Il s’agit pratiquement d’une première : au cours des prochaines semaines, le Conseil de presse entendra la cause du journaliste Gary Arpin, qui accuse ses employeurs, TQS et la société Cogeco, de censure. Le reporter avait transgressé une règle non écrite voulant qu’on ne parle jamais en mal des partenaires de Quatre-Saisons.

En janvier dernier, Arpin s’était rendu en Abitibi à la demande de ses patrons pour couvrir deux conflits de travail : la grève à la fonderie Horne de Rouyn-Noranda, et celle chez Radio-Nord, dans la même ville. À son retour, il produit un reportage sur chaque conflit, comme on le lui avait demandé.

Mais voilà que la haute direction de Cogeco intervient pour empêcher la diffusion du reportage sur Radio-Nord, qui aurait pu « indisposer » ce partenaire de TQS. Après que le journaliste eut porté plainte, l’entreprise s’est défendue en expliquant qu’il n’y avait plus d’intérêt public pour ce conflit, et que TQS avait pour politique générale de ne pas couvrir les conflits de travail. Notons que le reportage sur la grève à la fonderie Horne a bien été diffusé, et que le conflit à Radio-Nord, loin d’être dépassé, perdure encore aujourd’hui.

S’il est rare que des journalistes portent plainte au Conseil pour une raison autre qu’un congédiement, il n’arrive pratiquement jamais qu’ils le fassent en leur nom propre, sans être représentés par leur syndicat. C’est que le Syndicat des employé-e-s de TQS (FNC-CSN), tout en dénonçant la non-diffusion du reportage, a reconnu « les nombreux impératifs économiques associés à l’exploitation de l’entreprise au sein de laquelle nous oeuvrons » !

Faut pas interroger Mulroney sur ses relations d’affaires

Daniel Johnson et Brian Mulroney viennent d’être nommés responsables du dossier des méga-hôpitaux. Daniel Johnson, ex-premier ministre et ancien membre du conseil d’administration de Power Corp, côtoie aujourd’hui André Desmarais dans le conseil d’administration de Bombardier. Quant à Brian Mulroney, il siège dans le conseil d’administration de l’autre grand empire de presse : Quebecor. Les deux vont toucher 1 000 $ par jour pour leurs services.

Dernièrement, le Globe and Mail a publié un très long dossier, trois pleines pages par jour pendant trois jours, sur Brian Mulroney, auquel la presse francophone n’a pas fait écho. Le Globe revenait sur le dossier de l’achat de 34 avions Airbus par Air Canada en 1988. Accusé d’avoir touché des pots-de-vin, Mulroney avait poursuivi le gouvernement fédéral pour diffamation devant les tribunaux, et touché deux millions $ en compensation dans un règlement hors-cour qui le lavait de tout soupçon.
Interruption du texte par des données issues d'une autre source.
-- ==== Sys2Proof/Laws/Ops.lean ====
section
/-! SUPPORT. For each shared operation, once, everything it can do: the answer when it completes and the fault when it
raises. Provers cite these and do not unfold the operations. -/

namespace Sys2Proof.Machine

/-! ## Raising and finishing -/

@[simp] theorem raise_eq {α : Type} (k : State → Fault) (s : State) : (raise k s : Res α) = .error (k s) := rfl

@[simp] theorem finish_ok (s : State) : finish (.ok s) = .next s := rfl

@[simp] theorem finish_error (f : Fault) : finish (.error f) = .fault f := rfl

theorem finish_eq_next {r : Res State} {t : State} : finish r = .next t ↔ r = .ok t := by
  cases r <;> simp [finish]

theorem finish_eq_fault {r : Res State} {f : Fault} : finish r = .fault f ↔ r = .error f := by
  cases r <;> simp [finish]

theorem finish_ne_refused (r : Res State) (q : Refusal) : finish r ≠ .refused q := by
  cases r <;> simp [finish]

theorem byPhase_warmup {s : State} (h : s.phase = .warmup) (w r : State → Res State) :
    byPhase s w r = finish (w s) := by
  simp [byPhase, h]

theorem byPhase_recital {s : State} (h : s.phase = .recital) (w r : State → Res State) :
    byPhase s w r = finish (r s) := by
  simp [byPhase, h]

/-- A bind completes exactly when both parts do. -/
theorem bind_eq_ok {α β : Type} {x : Res α} {f : α → Res β} {b : β} :
    (x >>= f) = .ok b ↔ ∃ a, x = .ok a ∧ f a = .ok b := by
  cases x <;> simp [bind, Except.bind]

/-- A bind raises exactly when its first part does, or its second part after the first. -/
theorem bind_eq_error {α β : Type} {x : Res α} {f : α → Res β} {e : Fault} :
    (x >>= f) = .error e ↔ x = .error e ∨ ∃ a, x = .ok a ∧ f a = .error e := by
  cases x <;> simp [bind, Except.bind]

/-! ## The stack engine -/

theorem pushP_eq_ok {s t : State} {v : Word} :
    pushP s v = .ok t ↔ s.config.pstackCap ≠ some s.pstack.length ∧ t = s.setPstack (v :: s.pstack) := by
  unfold pushP stackPush
  by_cases h : s.config.pstackCap = some s.pstack.length <;> simp [h, eq_comm]

theorem pushP_eq_error {s : State} {v : Word} {f : Fault} :
    pushP s v = .error f ↔ s.config.pstackCap = some s.pstack.length ∧ f = .stackOverflow s := by
  unfold pushP stackPush
  by_cases h : s.config.pstackCap = some s.pstack.length <;> simp [h, eq_comm]

theorem pushC_eq_ok {s t : State} {v : Word} :
    pushC s v = .ok t ↔ s.config.cstackCap ≠ some s.cstack.length ∧ t = s.setCstack (v :: s.cstack) := by
  unfold pushC stackPush
  by_cases h : s.config.cstackCap = some s.cstack.length <;> simp [h, eq_comm]

theorem pushC_eq_error {s : State} {v : Word} {f : Fault} :
    pushC s v = .error f ↔ s.config.cstackCap = some s.cstack.length ∧ f = .stackOverflow s := by
  unfold pushC stackPush
  by_cases h : s.config.cstackCap = some s.cstack.length <;> simp [h, eq_comm]

theorem pushF_eq_ok {s t : State} {v : Word} :
    pushF s v = .ok t ↔ s.config.fstackCap ≠ some s.fstack.length ∧ t = s.setFstack (v :: s.fstack) := by
  unfold pushF stackPush
  by_cases h : s.config.fstackCap = some s.fstack.length <;> simp [h, eq_comm]

theorem pushF_eq_error {s : State} {v : Word} {f : Fault} :
    pushF s v = .error f ↔ s.config.fstackCap = some s.fstack.length ∧ f = .stackOverflow s := by
  unfold pushF stackPush
  by_cases h : s.config.fstackCap = some s.fstack.length <;> simp [h, eq_comm]

theorem popP_eq_ok {s t : State} {v : Word} :
    popP s = .ok (v, t) ↔ ∃ P, s.pstack = v :: P ∧ t = s.setPstack P := by
  unfold popP
  cases s.pstack <;> simp [stackPop, eq_comm]

theorem popP_eq_error {s : State} {f : Fault} : popP s = .error f ↔ s.pstack = [] ∧ f = .stackUnderflow s := by
  unfold popP
  cases s.pstack <;> simp [stackPop, eq_comm]

theorem popC_eq_ok {s t : State} {v : Word} :
    popC s = .ok (v, t) ↔ ∃ C, s.cstack = v :: C ∧ t = s.setCstack C := by
  unfold popC
  cases s.cstack <;> simp [stackPop, eq_comm]

theorem popC_eq_error {s : State} {f : Fault} : popC s = .error f ↔ s.cstack = [] ∧ f = .stackUnderflow s := by
  unfold popC
  cases s.cstack <;> simp [stackPop, eq_comm]

theorem lastF_eq_ok {s : State} {v : Word} : lastF s = .ok v ↔ ∃ F, s.fstack = v :: F := by
  unfold lastF
  cases s.fstack <;> simp [stackPop, eq_comm]

theorem lastF_eq_error {s : State} {f : Fault} : lastF s = .error f ↔ s.fstack = [] ∧ f = .stackUnderflow s := by
  unfold lastF
  cases s.fstack <;> simp [stackPop, eq_comm]

/-- `S[i]` is defined exactly for `i < len(S)`, and is then an element of the stack (`10_state.md` R34). -/
theorem stackIndex_eq_none {S : Stack} {i : Nat} : stackIndex S i = none ↔ S.length ≤ i := by
  simp [stackIndex]

theorem stackIndex_mem {S : Stack} {i : Nat} {v : Word} (h : stackIndex S i = some v) : v ∈ S := by
  simpa using List.mem_of_getElem? h

/-! ## The instruction pointer and the program store -/

@[simp] theorem State.advance_eq (s : State) : s.advance = s.setIp (s.ip + 1) := rfl

@[simp] theorem State.skip_eq (s : State) (k : Word) : s.skip k = s.setIp (s.ip + k) := rfl

/-- After the advance of the step cycle, `a0` is the offset the step began at. -/
theorem State.a0_advance (s : State) : s.advance.a0 = s.ip := by
  simp [State.a0]

theorem iFetch_eq_none {s : State} {a : Word} : iFetch s a = none ↔ s.plen ≤ a.toNat := by
  simp [iFetch, State.plen]

theorem iFetch_lt {s : State} {a w : Word} (h : iFetch s a = some w) : a.toNat < s.plen := by
  by_contra hn
  rw [iFetch_eq_none.mpr (by omega)] at h
  cases h

theorem fetchInstr_eq_ok {s : State} {i : Instr} :
    fetchInstr s = .ok i ↔ ∃ w, iFetch s s.ip = some w ∧ decode s.config w = .ok i := by
  unfold fetchInstr
  cases iFetch s s.ip with
  | none => simp
  | some w =>
    cases hd : decode s.config w with
    | ok j => simp [hd]
    | error e => cases e; simp [hd]

theorem fetchInstr_eq_error {s : State} {f : Fault} :
    fetchInstr s = .error f ↔
      (s.plen ≤ s.ip.toNat ∧ f = .noExec s) ∨
      (∃ w, iFetch s s.ip = some w ∧ decode s.config w = .error .illegalOp ∧ f = .illegalOp s) := by
  unfold fetchInstr
  cases hw : iFetch s s.ip with
  | none => simp [iFetch_eq_none.mp hw, eq_comm]
  | some w =>
    have := iFetch_lt hw
    have hn : ¬ s.plen ≤ s.ip.toNat := by omega
    cases hd : decode s.config w with
    | ok j => simp [hn, hd]
    | error e => cases e; simp [hn, hd, eq_comm]

/-! ## The data memory -/

theorem memRead_eq_ok {s : State} {a v : Word} :
    memRead s a = .ok v ↔ a.toNat < memWords ∧ v = s.mem.read a.toNat := by
  unfold memRead
  split
  · simp; omega
  · simp [eq_comm]; omega

theorem memRead_eq_error {s : State} {a : Word} {f : Fault} :
    memRead s a = .error f ↔ memWords ≤ a.toNat ∧ f = .writeOob s := by
  unfold memRead
  split <;> simp_all [eq_comm]

theorem memWrite_eq_ok {s t : State} {a v : Word} :
    memWrite s a v = .ok t ↔ a.toNat < memWords ∧ t = s.setMem (s.mem.write a.toNat v) := by
  unfold memWrite
  split
  · simp; omega
  · simp [eq_comm]; omega

theorem memWrite_eq_error {s : State} {a v : Word} {f : Fault} :
    memWrite s a v = .error f ↔ memWords ≤ a.toNat ∧ f = .writeOob s := by
  unfold memWrite
  split <;> simp_all [eq_comm]

/-! ## Sequencing -/

@[simp] theorem repeatTimes_zero (body : State → Res State) (s : State) : repeatTimes body 0 s = .ok s := rfl

@[simp] theorem repeatTimes_succ (body : State → Res State) (n : Nat) (s : State) :
    repeatTimes body (n + 1) s = body s >>= repeatTimes body n := rfl

/-- What every pass keeps, a repetition that completes keeps. -/
theorem repeatTimes_keeps {body : State → Res State} {p : State → Prop}
    (hb : ∀ s t, p s → body s = .ok t → p t) {n : Nat} {s t : State} (hs : p s)
    (h : repeatTimes body n s = .ok t) : p t := by
  induction n generalizing s with
  | zero => cases h; exact hs
  | succ n ih =>
    obtain ⟨u, hu, ht⟩ := bind_eq_ok.mp h
    exact ih (hb s u hs hu) ht

/-- A repetition that raises does so in one pass, which starts from a state the passes before it kept. -/
theorem repeatTimes_raises {body : State → Res State} {p : State → Prop}
    (hb : ∀ s t, p s → body s = .ok t → p t) {n : Nat} {s : State} {f : Fault} (hs : p s)
    (h : repeatTimes body n s = .error f) : ∃ u, p u ∧ body u = .error f := by
  induction n generalizing s with
  | zero => cases h
  | succ n ih =>
    rcases bind_eq_error.mp h with he | ⟨u, hu, ht⟩
    · exact ⟨s, hs, he⟩
    · exact ih (hb s u hs hu) ht

/-- Everything `do_call` can do when it completes (`44_control.md` R161). -/
theorem doCall_eq_ok {i : Imm} {s t : State} :
    doCall i s = .ok t ↔ ∃ target, stackIndex s.fstack i.toNat = some target ∧ target.toNat < s.plen ∧
      s.config.cstackCap ≠ some s.cstack.length ∧ s.config.cstackCap ≠ some (s.cstack.length + 1) ∧
      t = (s.setCstack (callMarker s.config s.cstack.length :: s.ip :: s.cstack)).setIp target := by
  unfold doCall
  cases stackIndex s.fstack i.toNat with
  | none => simp
  | some target =>
    by_cases hlt : s.plen ≤ target.toNat
    · simp [hlt]
    · simp only [hlt, if_false, bind_eq_ok, pushC_eq_ok, Option.some.injEq, exists_eq_left']
      constructor
      · rintro ⟨_, ⟨h1, rfl⟩, _, ⟨h2, rfl⟩, h⟩
        cases h
        exact ⟨by omega, h1, h2, rfl⟩
      · rintro ⟨-, h1, h2, rfl⟩
        exact ⟨_, ⟨h1, rfl⟩, _, ⟨h2, rfl⟩, rfl⟩

/-- Everything `do_call` can raise (`44_control.md` R161, R162). -/
theorem doCall_eq_error {i : Imm} {s : State} {f : Fault} (h : doCall i s = .error f) :
    (f = .badCall s ∧ (s.fstack.length ≤ i.toNat ∨
      ∃ target, stackIndex s.fstack i.toNat = some target ∧ s.plen ≤ target.toNat)) ∨
    (f = .stackOverflow s ∧ s.config.cstackCap = some s.cstack.length) ∨
    (f = .stackOverflow (s.setCstack (s.ip :: s.cstack)) ∧ s.config.cstackCap = some (s.cstack.length + 1)) := by
  unfold doCall at h
  split at h
  · next hn => cases h; exact .inl ⟨rfl, .inl (stackIndex_eq_none.mp hn)⟩
  · next target ht =>
    split at h
    · next hle => cases h; exact .inl ⟨rfl, .inr ⟨target, ht, hle⟩⟩
    · rcases bind_eq_error.mp h with he | ⟨u, hu, h⟩
      · obtain ⟨hc, rfl⟩ := pushC_eq_error.mp he
        exact .inr (.inl ⟨rfl, hc⟩)
      · obtain ⟨-, rfl⟩ := pushC_eq_ok.mp hu
        rcases bind_eq_error.mp h with he | ⟨v, -, hv⟩
        · obtain ⟨hc, rfl⟩ := pushC_eq_error.mp he
          exact .inr (.inr ⟨rfl, hc⟩)
        · cases hv

/-! ## Passes of the repeating instructions -/

/-- Everything a two-operand pass does when it completes (`42_arith_logic.md` R141). -/
theorem binaryPass_eq_ok {f : Word → Word → Word} {s t : State} :
    binaryPass f s = .ok t ↔ ∃ a b P, s.pstack = a :: b :: P ∧ s.config.pstackCap ≠ some P.length ∧
      t = s.setPstack (f a b :: P) := by
  simp only [binaryPass, bind_eq_ok, Prod.exists, popP_eq_ok, pushP_eq_ok]
  constructor
  · rintro ⟨a, _, ⟨P, hP, rfl⟩, b, _, ⟨Q, hQ, rfl⟩, hc, rfl⟩
    simp only [State.setPstack_pstack] at hQ
    subst hQ
    exact ⟨a, b, Q, hP, hc, rfl⟩
  · rintro ⟨a, b, P, hP, hc, rfl⟩
    exact ⟨a, _, ⟨_, hP, rfl⟩, b, _, ⟨P, rfl, rfl⟩, hc, rfl⟩

/-- Everything a two-operand pass can raise (`42_arith_logic.md` R142, `60_exceptions.md` R204): on an empty stack nothing is
popped, on a stack of one Word that Word is lost. -/
theorem binaryPass_eq_error {f : Word → Word → Word} {s : State} {e : Fault} (h : binaryPass f s = .error e) :
    (s.pstack.length < 2 ∧ e = .stackUnderflow (s.setPstack [])) ∨
    (∃ a b P, s.pstack = a :: b :: P ∧ s.config.pstackCap = some P.length ∧ e = .stackOverflow (s.setPstack P)) := by
  rcases bind_eq_error.mp h with he | ⟨⟨a, u⟩, hu, h⟩
  · obtain ⟨hs, rfl⟩ := popP_eq_error.mp he
    refine .inl ⟨by simp [hs], ?_⟩
    rw [← hs]; rfl
  · obtain ⟨P, hP, rfl⟩ := popP_eq_ok.mp hu
    rcases bind_eq_error.mp h with he | ⟨⟨b, u⟩, hu, h⟩
    · obtain ⟨hs, rfl⟩ := popP_eq_error.mp he
      simp only [State.setPstack_pstack] at hs
      subst hs
      exact .inl ⟨by simp [hP], rfl⟩
    · obtain ⟨Q, hQ, rfl⟩ := popP_eq_ok.mp hu
      simp only [State.setPstack_pstack] at hQ
      subst hQ
      obtain ⟨hc, rfl⟩ := pushP_eq_error.mp h
      exact .inr ⟨a, b, Q, hP, hc, rfl⟩

/-- Everything a compare pass does when it completes: the Word beneath the top leaves `P` (`43_branch.md` R150). -/
theorem comparePass_eq_ok {cond : Word → Word → Bool} {flag flag' : Bool} {s t : State} :
    comparePass cond flag s = .ok (flag', t) ↔ ∃ a b P, s.pstack = a :: b :: P ∧ s.config.pstackCap ≠ some P.length ∧
      flag' = (flag || cond a b) ∧ t = s.setPstack (a :: P) := by
  simp only [comparePass, bind_eq_ok, Prod.exists, popP_eq_ok, pushP_eq_ok]
  constructor
  · rintro ⟨a, _, ⟨P, hP, rfl⟩, b, _, ⟨Q, hQ, rfl⟩, _, ⟨hc, rfl⟩, h⟩
    cases h
    simp only [State.setPstack_pstack] at hQ
    subst hQ
    exact ⟨a, b, Q, hP, hc, rfl, rfl⟩
  · rintro ⟨a, b, P, hP, hc, rfl, rfl⟩
    exact ⟨a, _, ⟨_, hP, rfl⟩, b, _, ⟨P, rfl, rfl⟩, _, ⟨hc, rfl⟩, rfl⟩

/-- Everything a compare pass can raise. -/
theorem comparePass_eq_error {cond : Word → Word → Bool} {flag : Bool} {s : State} {e : Fault}
    (h : comparePass cond flag s = .error e) :
    (s.pstack.length < 2 ∧ e = .stackUnderflow (s.setPstack [])) ∨
    (∃ a b P, s.pstack = a :: b :: P ∧ s.config.pstackCap = some P.length ∧ e = .stackOverflow (s.setPstack P)) := by
  refine binaryPass_eq_error (f := fun a _ => a) ?_
  rcases bind_eq_error.mp h with he | ⟨⟨a, u⟩, hu, h⟩
  · exact bind_eq_error.mpr (.inl he)
  · refine bind_eq_error.mpr (.inr ⟨_, hu, ?_⟩)
    rcases bind_eq_error.mp h with he | ⟨⟨b, u⟩, hu, h⟩
    · exact bind_eq_error.mpr (.inl he)
    · refine bind_eq_error.mpr (.inr ⟨_, hu, ?_⟩)
      rcases bind_eq_error.mp h with he | ⟨v, -, hv⟩
      · exact he
      · cases hv

/-! ## The step cycle and the host's sequencing -/

/-- A step that completes decoded an instruction, which completed. -/
theorem step_eq_next {s t : State} (h : step s = .next t) :
    ∃ i, fetchInstr s = .ok i ∧ exec i s.advance = .next t := by
  unfold step at h
  split at h
  · next i hi => exact ⟨i, hi, h⟩
  · cases h

/-- A step that raises failed to fetch or decode, or decoded an instruction, which raised. -/
theorem step_eq_fault {s : State} {f : Fault} (h : step s = .fault f) :
    fetchInstr s = .error f ∨ ∃ i, fetchInstr s = .ok i ∧ exec i s.advance = .fault f := by
  unfold step at h
  split at h
  · next i hi => exact .inr ⟨i, hi, h⟩
  · next f' hf => cases h; exact .inl hf

theorem kindPlace_injective : Function.Injective kindPlace := by
  intro a b h
  cases a <;> cases b <;> first | rfl | cases h

/-- `RESULT_CODE` is injective (D18). -/
theorem resultCode_injective : Function.Injective resultCode :=
  Config.resultNumbers.injective.comp kindPlace_injective

/-- What the host gets from a step that completes and from one that raises. -/
theorem hostStep_of_step {s : State} :
    (∀ t, step s = .next t → hostStep s = some (.ok, t)) ∧
      ∀ f, step s = .fault f → hostStep s = some (f.kind, f.left) :=
  ⟨fun _ h => by simp [hostStep, h], fun _ h => by simp [hostStep, h]⟩

@[simp] theorem hostSteps_zero (s : State) : hostSteps 0 s = .next s := rfl

theorem hostSteps_succ_of_next {s t : State} (n : Nat) (h : step s = .next t) : hostSteps (n + 1) s = hostSteps n t := by
  simp [hostSteps, h]

theorem hostSteps_succ_of_fault {s : State} {f : Fault} (n : Nat) (h : step s = .fault f) :
    hostSteps (n + 1) s = .fault f := by
  simp [hostSteps, h]

end Sys2Proof.Machine
end

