-- ==== Sys2Proof/Tests/Slice0.lean ====
section
/-! SUPPORT. Tests: the decoding of every instruction from a Word written out from `30_encoding.md` R70, R75; single steps from
the vectors of `95_test_vectors.md` section 3; and for each obligation with hypotheses a state that meets them. Stacks are
written top first, where the vectors write them bottom first. -/

namespace Sys2Proof.Tests

open Sys2Proof.Machine Sys2Proof.Claims

/-! ## Well-formedness: the one check, on each side of its bound -/

theorem test_wellFormed_largest : WellFormed Config.default (.push 0xFFFFFFFF) = true := by decide

theorem test_wellFormed_refuses_bit_32 : WellFormed Config.default (.push 0x100000000) = false := by decide

/-- With `IMM_BITS` 64 the same instruction is well formed. -/
theorem test_wellFormed_wide : WellFormed { Config.default with immBits := .w64 } (.push 0x100000000) = true := by decide

/-! ## Decoding: tag in bits 127 to 64, immediate in bits 63 to 0 (R70), tags as in R75 -/

theorem test_decode_push : decodeTableWord 128 0x00000000000000000000000000000003 = some (.push 3) := by decide
theorem test_decode_pop : decodeTableWord 128 0x00000000000000010000000000000005 = some (.pop 5) := by decide
theorem test_decode_dup : decodeTableWord 128 0x00000000000000020000000000000001 = some (.dup 1) := by decide
theorem test_decode_add : decodeTableWord 128 0x00000000000000030000000000000002 = some (.add 2) := by decide
theorem test_decode_dif : decodeTableWord 128 0x00000000000000040000000000000001 = some (.dif 1) := by decide
theorem test_decode_mul : decodeTableWord 128 0x00000000000000050000000080000000 = some (.mul 0x80000000) := by decide
theorem test_decode_div : decodeTableWord 128 0x00000000000000060000000000000000 = some (.div 0) := by decide
theorem test_decode_rem : decodeTableWord 128 0x00000000000000070000000000000007 = some (.rem 7) := by decide
theorem test_decode_and : decodeTableWord 128 0x00000000000000080000000000000001 = some (.and 1) := by decide
theorem test_decode_or : decodeTableWord 128 0x00000000000000090000000000000001 = some (.or 1) := by decide
theorem test_decode_xor : decodeTableWord 128 0x000000000000000A0000000000000001 = some (.xor 1) := by decide
theorem test_decode_shl : decodeTableWord 128 0x000000000000000B000000000000007F = some (.shl 127) := by decide
theorem test_decode_shr : decodeTableWord 128 0x000000000000000C0000000000000080 = some (.shr 128) := by decide
theorem test_decode_beq : decodeTableWord 128 0x000000000000000D0000000000000001 = some (.beq 1) := by decide
theorem test_decode_bne : decodeTableWord 128 0x000000000000000E0000000000000002 = some (.bne 2) := by decide
theorem test_decode_bgt : decodeTableWord 128 0x000000000000000F0000000000000003 = some (.bgt 3) := by decide
theorem test_decode_blt : decodeTableWord 128 0x00000000000000100000000000000004 = some (.blt 4) := by decide
theorem test_decode_fun : decodeTableWord 128 0x00000000000000110000000000000000 = some (.fun_ 0) := by decide
theorem test_decode_call : decodeTableWord 128 0x00000000000000120000000000000003 = some (.call 3) := by decide
theorem test_decode_ret : decodeTableWord 128 0x00000000000000130000000000000000 = some (.ret 0) := by decide
theorem test_decode_loop : decodeTableWord 128 0x00000000000000140000000000000003 = some (.loop 3) := by decide
theorem test_decode_iter : decodeTableWord 128 0x00000000000000150000000000000000 = some (.iter 0) := by decide
theorem test_decode_exe : decodeTableWord 128 0x00000000000000160000000000000000 = some (.exe 0) := by decide
theorem test_decode_sto : decodeTableWord 128 0x00000000000000170000000100000005 = some (.sto 5) := by decide
theorem test_decode_lod : decodeTableWord 128 0x000000000000001800000000000003FF = some (.lod 1023) := by decide
theorem test_decode_len : decodeTableWord 128 0x0000000000000019FFFFFFFFFFFFFFFF = some (.len 0xFFFFFFFF) := by decide

/-- Tag 26 is the first illegal tag, and every bit of the tag counts (R72). -/
theorem test_decode_illegal : decodeTableWord 128 0x000000000000001A0000000000000000 = none ∧
    decodeTableWord 128 0x80000000000000000000000000000000 = none := by decide

/-- `95_test_vectors.md` section 2, the column for `IMM_BITS` 64. -/
theorem test_decode_wide : (decode { Config.default with immBits := .w64 } 0x00000000000000170000000100000005).toOption =
    some (.sto 0x100000005) := by decide

/-- `95_test_vectors.md` section 2: "encode keeps all 64 bits". -/
theorem test_encode : encode Config.default (.call 3) = 0x00000000000000120000000000000003 ∧
    encode Config.default (.lod 0x100000005) = 0x00000000000000180000000100000005 := by decide

/-! ## Single steps -/

/-- What exec answers, as a result kind and a state. -/
def ran (i : Instr) (s : State) : Option (ResultKind × State) :=
  match exec i s with
  | .next t => some (.ok, t)
  | .fault f => some (f.kind, f.left)
  | .refused _ => none

/-- A Recital state after the advance past a word at offset 4 of a ten-Word program with 16 and 4 at offsets 5 and 6. -/
def inRecital (P C F : Stack) : State :=
  { State.reset with
    phase := .recital, ip := 5, pstack := P, cstack := C, fstack := F, imem := [0, 0, 0, 0, 0, 16, 4, 0, 0, 77] }

/-- A Warmup state over the same program. -/
def inWarmup (F : Stack) : State := { inRecital [] [] F with phase := .warmup }

/-- The kind and `P` after an instruction in Recital. -/
def onP (i : Instr) (P : Stack) : Option (ResultKind × Stack) :=
  (ran i (inRecital P [] [])).map fun r => (r.1, r.2.pstack)

/-- The kind, `ip`, `P` and `C` after an instruction in Recital. -/
def onC (i : Instr) (s : State) : Option (ResultKind × Word × Stack × Stack) :=
  (ran i s).map fun r => (r.1, r.2.ip, r.2.pstack, r.2.cstack)

theorem test_push : onC (.push 2) (inRecital [] [] []) = some (.ok, 7, [4, 16], []) := by decide
theorem test_push_past_the_end :
    onC (.push 3) { inRecital [] [] [] with ip := 9 } = some (.stackUnderflow, 10, [77], []) := by decide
Le Globe and Mail révélait dans son dossier que Mulroney, après son retrait de la vie politique, a touché 300 000 $ en argent comptant du controversé homme d’affaires allemand Karlheinz Schreiber, qui était impliqué dans l’affaire des Airbus. La commission a été versée pour conseiller M. Schreiber à propos du développement d’une chaîne de restaurants Pasta.

La chose la plus intrigante dans ce dossier, c’est que lors du procès intenté par Mulroney au gouvernement fédéral, qui a eu lieu après qu’il eut touché les 300 000 $, aucun des six avocats de la Couronne n’a, semble-t-il, pensé lui demander s’il avait des relations d’affaires avec Schreiber.

Petrella et le centre d’achat

Durant sa tournée québécoise de novembre dernier, l’économiste politique Riccardo Petrella était de passage au collège de Valleyfield où il a accepté de parrainer le programme de sciences humaines. La particularité du programme est son implication active dans sa communauté régionale. Les étudiants ont informé M. Petrella du déclin des commerces du centre-ville au profit des grandes surfaces longeant l’autouroute vers Montréal et la fragilité de leur économie qui repose sur des entreprises qui menacent de déménager vers le sud. Comme premier pas vers une prise en charge du développement de la région par sa communauté, l’économiste politique a suggéré aux étudiants d’organiser une table ronde réunissant les différents acteurs de la région portant sur l’avenir de la ville. Que sera Valleyfield dans vingt ans ? Une simple banlieue de Montréal où y aura-t-il encore quelque activité économique ? D’origine italienne, Riccardo Petrella a dit apprécier grandement son nouveau rôle de parrain et qu’il continuera d’orienter le développement du département de sciences humaines.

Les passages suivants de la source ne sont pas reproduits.